| WHAT IS BEING ASKED |
Starting with the line that contains "(.srWindowEntry gap i) s = .next t" and stopping after the line that contains "(.srWindowExit gap i) s = .next t", copy the entries below exactly. Include nothing else.

(Items listed in a dataset)
/-- R35, R36, R292 to R297: the DRAM's housekeeping. -/
def Obligations.DramHousekeepingCompletes : Prop :=
  (∀ (s : State) (k : Nat) (w : Window), canonOk s = true → openWindow s k 1 = some w → anyOverrun s = false →
    ∃ t, exec (.geyserWindow k) s = .next t ∧ nget t.dram.windowAt k = s.web.webPos + 1
      ∧ (∀ x ∈ windowRanks s w, nget t.dram.debt (rankIx x.1 x.2)
          = debtNow s x.1 x.2 - min (refreshesOwed s x.1 x.2) w.refreshes * refreshUnit s.dram.cfg)
      ∧ (∀ j, (∀ x ∈ windowRanks s w, rankIx x.1 x.2 ≠ j) → nget t.dram.debt j = nget s.dram.debt j)
      ∧ t = { s with trace := t.trace, dram := { s.dram with
          debt := t.dram.debt, debtAt := t.dram.debtAt, windowAt := t.dram.windowAt } })
  ∧ (∀ (s : State) (k : Nat) (w : Window), openWindow s k 1 = some w → anyOverrun s = true →
    exec (.geyserWindow k) s = .next (s.fatal .refreshOverrun))
  ∧ (∀ (s : State) (k mr4 c : Nat) (w : Window), canonOk s = true → openWindow s k 2 = some w → c < 4 → bit w.subchMask (2 * c) = true →
    bit w.subchMask (2 * c + 1) = true → (s.channel c).sr = .awake →
    ∃ t, exec (.retrainWindow k mr4) s = .next t ∧ (t.channel c).lastRetrain = s.clk.elapsed ∧ (t.channel c).zq = true
      ∧ (∀ j, (tget (fun _ => 0) t.dram.taps j - tget (fun _ => 0) s.dram.taps j).natAbs ≤ 1)
      ∧ t.store = s.store ∧ t.press = s.press ∧ t.dev = s.dev)
  ∧ (∀ (s : State) (c mr4 u : Nat), canonOk s = true → dramLive s = true → s.web.running = false → c < 4 → (s.channel c).sr = .awake →
    (s.channel c).lastRetrain + 50 * msT ≤ max s.clk.elapsed u →
    ∃ t, exec (.idleRetrain c mr4 u) s = .next t ∧ (t.channel c).lastRetrain = max s.clk.elapsed u
      ∧ (∀ j, (tget (fun _ => 0) t.dram.taps j - tget (fun _ => 0) s.dram.taps j).natAbs ≤ 1)
      ∧ t.store = s.store ∧ t.press = s.press ∧ t.dev = s.dev)
  ∧ (∀ (s : State) (h r u : Nat), canonOk s = true → dramLive s = true → s.web.running = false → h < 8 → r ∈ s.ranks →
    (s.channel (h / 2)).sr = .awake → refreshUnit s.dram.cfg ≤ debtNow (s.at u) h r →
    ∃ t, exec (.idleRefresh h r u) s = .next t ∧ nget t.dram.debt (rankIx h r) = debtNow (s.at u) h r - refreshUnit s.dram.cfg
      ∧ t = { s with clk := (s.at u).clk, dram := { s.dram with debt := t.dram.debt, debtAt := t.dram.debtAt } })
  ∧ (∀ (s : State) (gap i : Nat) (p : PagePos), canonOk s = true →
    s.run.pages.find? (fun q => q.placed && decide (q.start + q.length = gap)) = some p →
    s.web.running = true → dramLive s = true → i < gpSrCount (s.bank p.bank).image p.gapProg →
    gap + (gpSr (s.bank p.bank).image p.gapProg i).2.1 = s.web.webPos →
    ∃ t, exec (.srWindowEntry gap i) s = .next t
      ∧ (∀ c ∈ maskList (gpSr (s.bank p.bank).image p.gapProg i).1 4, (s.channel c).sr = .awake → (s.channel c).cancelled = false →
        t.channel c = { s.channel c with sr := .windowSr })
      ∧ t = { s with trace := t.trace, dram := { s.dram with debt := t.dram.debt, debtAt := t.dram.debtAt, channels := t.dram.channels } })
  ∧ (∀ (s : State) (gap i : Nat), canonOk s = true → s.web.running = false → (∀ c, c < 4 → (s.channel c).held = []) →
    ∃ t, exec (.srWindowExit gap i) s = .next t
      ∧ (∀ c, c < 4 → t.channel c = if (s.channel c).sr = .windowSr then { s.channel c with sr := .awake, cancelled := false }
          else s.channel c)
      ∧ t = { s with dram := { s.dram with debtAt := t.dram.debtAt, channels := t.dram.channels } })
  ∧ (∀ (s : State) (c u : Nat), canonOk s = true → s.dev = .idle → dramLive s = true → c < 4 → (s.channel c).sr = .awake →
    (s.channel c).lastRequest + (if s.dram.cfg.srIdle = 0 then 100 else s.dram.cfg.srIdle) * msT ≤ max s.clk.elapsed u →
    ∃ t, exec (.srIdleEntry c u) s = .next t ∧ t.channel c = { s.channel c with sr := .idleSr }
      ∧ t = { s with clk := (s.at u).clk, dram := { s.dram with
          debt := t.dram.debt, debtAt := t.dram.debtAt, channels := t.dram.channels } })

| YOUR RESPONSE |
    ∃ t, exec (.srWindowEntry gap i) s = .next t
      ∧ (∀ c ∈ maskList (gpSr (s.bank p.bank).image p.gapProg i).1 4, (s.channel c).sr = .awake → (s.channel c).cancelled = false →
        t.channel c = { s.channel c with sr := .windowSr })
      ∧ t = { s with trace := t.trace, dram := { s.dram with debt := t.dram.debt, debtAt := t.dram.debtAt, channels := t.dram.channels } })
  ∧ (∀ (s : State) (gap i : Nat), canonOk s = true → s.web.running = false → (∀ c, c < 4 → (s.channel c).held = []) →
    ∃ t, exec (.srWindowExit gap i) s = .next t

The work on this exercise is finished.